─── SUPPLIED RECORDS
/-- BIND: the handle takes a route and an inflection, or the identity (R344, R352) (its corners, DEDUCED: log entry 93). -/
def State.applyBind (s : State) (n h : Nat) (e : Entry) : State × Decision :=
  let x := s.handleAt h
  let id := (entryOp e 4).field 23 0
  let noInfl := (entryOp e 5).bit 0
  if x.state = 3 then (s, .no St.busy)
  else if !noInfl && !(s.lexVisible n false id && (s.lexAt id).kind == 1) then (s, .no St.notFound)
  else (s.setHandle h { x with state := 2, route := (entryOp e 5).field 31 24, lexId := id, noInfl := noInfl }, .ok)

/-- DESTROY: the handle is freed at the next landing, and a request in flight ends with ST_REVOKED (R352). -/
def State.applyDestroy (s : State) (h : Nat) : State × Decision :=
  ((s.setHandle h { s.handleAt h with freeing := true }).endNext h St.revoked, .ok)

/-- A handle that DESTROY named and no request holds becomes FREE: its generation advances and its slots are released
(R235, R352). -/
def State.freeHandle (s : State) (h : Nat) : State :=
  let x := s.handleAt h
  let s1 := (s.ls.slots.filter fun p => p.2.owner == some h).foldl (fun u p => u.freeSlot p.1) s
  s1.setHandle h { Handle.free with gen := (x.gen + 1) % 65536 }

/-! ### Fetch windows a request reads (R295, R510) -/

/-- The windows that a template's seat reads: those of clauses that concern its slot, or every window of its instance
where no clause names seats. -/
def Running.seatWindows (run : Running) (t : Template) (inst : Nat) : List (Nat × Nat) :=
  match run.f.blockIn run.parent run.mask t.program t.gal with
  | none => []
  | some (p, b) =>
    (b.lists.flatMap fun l => (indexedClauses l.2).filterMap fun x =>
      let c := x.2
      if c.window = 0xFFFF then none
      else
        let op := (p.descOf run.f.pool t.gal l.1 x.1 c).1
        let mine := match opSeats c op with
          | some ss => ss.contains t.slot
          | none => p.fetch.any fun w => w.window == c.window && w.gal == t.gal && w.inst == inst
        let staged := match op with
          | .xfer 4 d => d.hmode == 0
          | _ => false
        if mine && !staged then some (t.gal, c.window) else none).dedup
where
  /-- Clauses with their index. -/
  indexedClauses (cs : List Clause) : List (Nat × Clause) := (List.range cs.length).filterMap fun i => cs[i]?.map fun c => (i, c)

/-- The WINDOW_FILL descriptor of a window of a template's gallery, and its entry in the fetch window table (R295, Table 2-7). -/
def Running.windowFill (run : Running) (t : Template) (window : Nat) : Option (XferDesc × FetchWin) :=
  (run.f.blockIn run.parent run.mask t.program t.gal).bind fun (p, b) =>
    (p.fetch.find? fun w => w.window == window && w.gal == t.gal).bind fun w =>
      b.lists.findSome? fun l => (seatWindows.indexedClauses l.2).findSome? fun x =>
        if x.2.window ≠ window then none
        else match (p.descOf run.f.pool t.gal l.1 x.1 x.2).1 with
          | .xfer 4 d => some (d, w)
          | _ => none

/-- Fills issued for a request and the stages [first, first + n) of its route: each window not already on its way (R295) (its corners, DEDUCED: log entry 101). -/
def State.issueFills (s : State) (run : Running) (route inst handle first n : Nat) : State :=
  ((run.onRoute route).filter fun t => decide (first ≤ t.stage ∧ t.stage < first + n)).foldl (fun u t =>
    (run.seatWindows t inst).foldl (fun v w =>
      if v.ls.fills.any fun f => f.gal == w.1 && f.window == w.2 then v
      else match run.windowFill t w.2 with
        | some (d, y) => { v with ls := { v.ls with fills := v.ls.fills ++ [⟨w.1, w.2, inst, handle, d, y.sources, y.deadline, 0, [], false⟩] } }
        | none => v) u) s

/-! ### Admission (R240, R249 to R251, R299 to R301) -/

/-- The objects a request needs: its inflection and the affixes that it names. -/
def State.neededBy (s : State) (x : Handle) : List Nat := if x.noInfl then [] else (x.lexId :: s.recordAffixes x.lexId).dedup

/-- The refusals of R240 in their order, then R251's (its corners, DEDUCED: log entry 93). -/
def State.admitRefusal (s : State) (n h op : Nat) (x : Handle) : Option Nat :=
  let t := s.stemAt (s.stemSel n)
  let need := s.neededBy x
  let digest := fun id => (s.lexAt id).stemDigest
  if t.state = 0 ∨ t.state = 6 then some St.objectFailed
  else if need.any fun id => !t.accepts (digest id) then some St.stemMismatch
  else if (need.drop 1).any fun a => (s.slotOf h a).isNone then some St.noAffix
  else if op = Op.trainStep ∧ (s.trainAt x.lexId).state ≠ 0 then some St.busy
  else if 65536 ≤ s.hs.reqs.length then some St.noCapacity
  else none

/-- Frames of KV and of activations that a request reserves on each gallery (R299). -/
def State.requestFrames (s : State) (run : Running) (route tokens : Nat) : List Nat × List Nat :=
  let on := fun g => (run.onRoute route).any fun t => t.gal == g
  let k := s.fld (Reg.RES_ROUTE_KV route) 31 16
  ((List.range 8).map fun g => if on g then framesOf (tokens * k * 64) else 0,
    (List.range 8).map fun g => if on g then s.fld (Reg.RES_ROUTE_KV route) 15 0 else 0)

/-- Frames that the needed objects which hold none will take, by gallery; and those of one that is EVICTING, which stays (R299, R301). -/
def State.wantFrames (s : State) (need : List Nat) : List Nat :=
  let absent := need.filter fun id => (s.lexAt id).state == 0 || (s.lexAt id).state == 4
  (List.range 8).map fun g => (absent.map fun id => s.objFrames id g).sum

/-- Every needed object pinned: an eviction under way is cancelled, an ABSENT object goes FETCHING (R299, R301). -/
def State.pinNeeded (s : State) (need : List Nat) : State :=
  need.foldl (fun u id =>
    let e := u.lexAt id
    let u1 := if e.state = 4 then u.cancelEviction id else if e.state = 0 then u.startFetch id else u
    u1.pin id) s

/-- The request of an entry, before what admission adds. -/
def newRequest (h n k op : Nat) (x : Handle) (e : Entry) : Request :=
  { handle := h, gen := x.gen, inst := n, ring := k, seq := e.seq.toNat, opcode := op, tag := e.tag, state := 1, status := 0
    route := x.route, cls := 0, stages := 1, stage := 0, deadline := 0, admitted := 0, told := none, lexId := (if x.noInfl then none else some x.lexId)
    affixes := [], plane := 0, stem := 0, tokens := (entryOp e 12).field 22 0, inOff := entryOp64 e 4, inBytes := (entryOp e 6).toNat
    outWin := entryOp64 e 7, outHost := entryOp64 e 9, outBytes := (entryOp e 11).toNat, path := (entryOp e 12).field 31 30
    flags := 0, half := 0, committed := 0, deferredLast := false, mark := false, kv := [], act := [], sums := [], waits := []
    frozen := false, ending := none, endTick := 0, dataVisible := false, step := 0, pass := 0, wait := 0, record := none }

/-- The reservation's frames and context as a request first sees them: zeros (R409). -/
def State.zeroRequest (s : State) (h : Nat) : State :=
  let m := { s.mem with ctx := memZero s.mem.ctx (ctxKey h 0 0 0) (16 * areaSpan) }
  { s with mem := { m with req := memZero m.req (reqKey h 0 0 0) (16 * 0x10000000000) } }

/-- A request that R240 and R299 let in: objects pinned, frames reserved, ADMITTED, or PARKED while an object that it needs is not held (R299, R353). -/
def State.enterRequest (s : State) (run : Running) (rt : Route) (need : List Nat) (r : Request) : State :=
  let (kv, act) := s.requestFrames run rt.route r.tokens
  let slot := s.stemSel r.inst
  let st := (s.stemAt slot).state
  let s1 := (s.pinNeeded need).zeroRequest r.handle
  let late := need.filter fun id => !(s1.lexAt id).held
  let waits := late ++ (if st = 1 ∨ st = 5 then [stemWait slot] else [])
  let room := (List.range 8).all fun g => decide (natAt kv g + natAt act g = 0 ∨ s1.instUsed r.inst g + natAt kv g + natAt act g ≤ s1.quota r.inst g)
  let parked := !waits.isEmpty
  let obj := s1.trainAt (r.lexId.getD 0x1000000)
  let q := { r with cls := rt.cls, stages := rt.stages, deadline := rt.deadline, kv := kv, act := act, stem := slot, waits := waits }
  let q1 := { q with state := (if parked then 0 else 1), admitted := s.tk.count, wait := b2n (!room), plane := obj.cur }
  let q2 := { q1 with affixes := (r.lexId.map s1.recordAffixes).getD [], step := obj.number, inOff := s.winAbs r.inst r.inOff, outWin := s.winAbs r.inst r.outWin }
  let s2 := { s1 with hs := { s1.hs with reqs := s1.hs.reqs ++ [q2] } }
  let s3 := s2.setHandle r.handle { s2.handleAt r.handle with state := 3 }
  let s4 := if r.opcode = Op.trainStep then s3.setTrain (r.lexId.getD 0) { obj with state := 1 } else s3
  let s5 := s4.issueFills run rt.route r.inst r.handle 0 (s4.lookahead r.inst)
  -- R241 for an inflection that is resident already
  match r.lexId with
  | some id => if (s5.lexAt id).held && !s5.shapesMatch id (s5.stemAt slot) then s5.endReq r.handle St.stemMismatch else s5
  | none => s5

/-- ADMIT, TRAIN_BATCH and TRAIN_STEP: every refusal in its order, else the request enters; none when it is accepted, and
its record comes when it ends (R240, R251, R299, R344, R352) (its corners, DEDUCED: log entry 93). -/
def State.applyRequest (s : State) (k n h op : Nat) (e : Entry) : State × Option Decision :=
  let x := s.handleAt h
  let no := fun (st : Nat) => (s, some (Decision.no st))
  if x.state = 3 then no St.busy
  else if x.state ≠ 2 then no St.notFound
  else if s.instState n = 6 then no St.degraded
  else match s.runOf n x.route with
    | none => no St.notFound
    | some (run, rt) =>
      let train := op ≠ Op.admitReq
      let need := s.neededBy x
      if train ≠ (rt.cls = 2) then no St.notFound
      else if !x.noInfl && !(s.lexVisible n false x.lexId && (s.lexAt x.lexId).kind == 1) then no St.notFound
      else if train && (x.noInfl || need.any fun id => (s.lexAt id).form != 1) then no St.notFound
      else match s.admitRefusal n h op x with
        | some st => no st
        | none =>
          let tokens := (entryOp e 12).field 22 0
          if (run.onRoute x.route).any fun t => decide (2 ^ t.seqLog2 < tokens) then (s, some (Decision.bad 12 0))
          else if need.any fun id => (s.lexAt id).state == 5 then no St.objectFailed
          else if need.any fun id => (s.lexAt id).state == 4 && (s.lexAt id).forced then no St.busy
          else
            let (kv, act) := s.requestFrames run x.route tokens
            let want := s.wantFrames need
            let more := (List.range 8).map fun g => natAt kv g + natAt act g + natAt want g
            match s.makeRoom n need more (need.countP fun id => (s.lexAt id).state == 0 || (s.lexAt id).state == 4) with
            | none => no St.noCapacity
            | some s1 => ((s1.enterRequest run rt need (newRequest h n k op x e)).chaseVictims, none)

/-! ### Entries in phase D (R342, R346) -/

/-- A command's record: posted in phase B of the landing after the one that decides it (R346). -/
def State.answer (s : State) (k op : Nat) (e : Entry) (d : Decision) : State :=
  let x : Record := ⟨d.status, op, e.seq.toNat, e.handle, e.tag, 0, 0, s.tk.count, d.field, d.detail, 0, d.result ++ List.replicate (8 - d.result.length) 0⟩
  { s with hs := { s.hs with cmdRecords := s.hs.cmdRecords ++ [(k, s.tk.count, x)] } }

/-- What an opcode does for an instance, its handle found. -/
def State.applyOp (s : State) (k n h op : Nat) (e : Entry) : State × Option Decision :=
  let pf := n == 0
  let cmd := fun (x : State × Decision) => (x.1, some x.2)
  match op with
  | 0x01 => cmd (s.applyCreate n)
  | 0x02 => cmd (s.applyBind n h e)
  | 0x03 | 0x05 | 0x06 => s.applyRequest k n h op e
  | 0x04 => cmd (s.applyDestroy h)
  | 0x07 =>
    let (s1, st) := s.gateCommand n ((entryOp e 4).field 23 0) (entryOp e 5).toNat ((entryOp e 6).field 31 30)
    cmd (s1, if st = St.badField then Decision.bad 5 0 else Decision.no st)
  | 0x10 => cmd (s.applyLexCreate n e)
  | 0x11 => cmd (s.applyLexDelete n pf e)
  | 0x12 => cmd (s.applyLexQuery n pf e)
  | 0x13 => cmd (s.applyLexConvert n e)
  | 0x14 => cmd (s.applyAffixClaim n h e)
  | 0x15 => cmd (s.applyAffixRelease n h e)
  | 0x20 => cmd (s.applyResStore n e)
  | 0x21 => cmd (s.applyResPrefetch n e)
  | 0x22 => cmd (s.applyResEvict n e)
  | 0x23 => cmd (s.applyResRetry n e)
  | _ => cmd (s, .ok)

/-- An entry takes effect: its fields checked, its handle found, its effect, its record (R344, R346, R352, R354). -/
def State.takeEffect (s : State) (k op : Nat) (e : Entry) : State :=
  let r := s.ringAt k
  if r.state = 0 then s
  else match s.badField r.inst op e with
    | some f => s.answer k op e ⟨St.badField, f, 0, []⟩
    | none =>
      if namesHandle op && (s.handleOf r.inst e.handle).isNone then s.answer k op e (.no St.badHandle)
      else match s.applyOp k r.inst (e.handle.field 15 0) op e with
        | (s1, some d) => s1.answer k op e d
        | (s1, none) => s1

/-- The entries read in the tick and at its re-reads take effect, in the order read; LEX_CONVERTs after the rest, so that a pin of the same landing
comes first (R342, Table 8-15) (its corners, DEDUCED: log entry 106). -/
def State.takeEntries (s : State) : State :=
  let conv := fun (x : Nat × Nat × Entry) => x.2.1 == 0x13
  let s1 := ((s.hs.entries.filter fun x => !conv x) ++ s.hs.entries.filter conv).foldl (fun u x => u.takeEffect x.1 x.2.1 x.2.2) s
  { s1 with hs := { s1.hs with entries := [] } }

/-! ### The submission rows: each submits its entry; the entry takes effect in phase D of the landing (R342) -/

/-- CREATE. -/
def execCreate (ring : BitVec 14) (e : Entry) (s : State) : Host.Outcome State Fault Refusal := keep s (s.submit ring.toNat 0x01 e)

/-- BIND. -/
def execBind (ring : BitVec 14) (e : Entry) (s : State) : Host.Outcome State Fault Refusal := keep s (s.submit ring.toNat 0x02 e)

/-- ADMIT. -/
def execAdmit (ring : BitVec 14) (e : Entry) (s : State) : Host.Outcome State Fault Refusal := keep s (s.submit ring.toNat 0x03 e)

/-- DESTROY. -/
def execDestroy (ring : BitVec 14) (e : Entry) (s : State) : Host.Outcome State Fault Refusal := keep s (s.submit ring.toNat 0x04 e)

/-- TRAIN_BATCH. -/
def execTrainBatch (ring : BitVec 14) (e : Entry) (s : State) : Host.Outcome State Fault Refusal := keep s (s.submit ring.toNat 0x05 e)

/-- TRAIN_STEP. -/
def execTrainStep (ring : BitVec 14) (e : Entry) (s : State) : Host.Outcome State Fault Refusal := keep s (s.submit ring.toNat 0x06 e)

/-- TRAIN_GATE. -/
def execTrainGate (ring : BitVec 14) (e : Entry) (s : State) : Host.Outcome State Fault Refusal := keep s (s.submit ring.toNat 0x07 e)

/-- LEX_CREATE. -/
def execLexCreate (ring : BitVec 14) (e : Entry) (s : State) : Host.Outcome State Fault Refusal := keep s (s.submit ring.toNat 0x10 e)

/-- LEX_DELETE. -/
def execLexDelete (ring : BitVec 14) (e : Entry) (s : State) : Host.Outcome State Fault Refusal := keep s (s.submit ring.toNat 0x11 e)

/-- LEX_QUERY. -/
def execLexQuery (ring : BitVec 14) (e : Entry) (s : State) : Host.Outcome State Fault Refusal := keep s (s.submit ring.toNat 0x12 e)

/-- LEX_CONVERT. -/
def execLexConvert (ring : BitVec 14) (e : Entry) (s : State) : Host.Outcome State Fault Refusal := keep s (s.submit ring.toNat 0x13 e)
──────
Would you copy every line of the entries that includes the word "stemSel"?

  let t := s.stemAt (s.stemSel n)
  let slot := s.stemSel r.inst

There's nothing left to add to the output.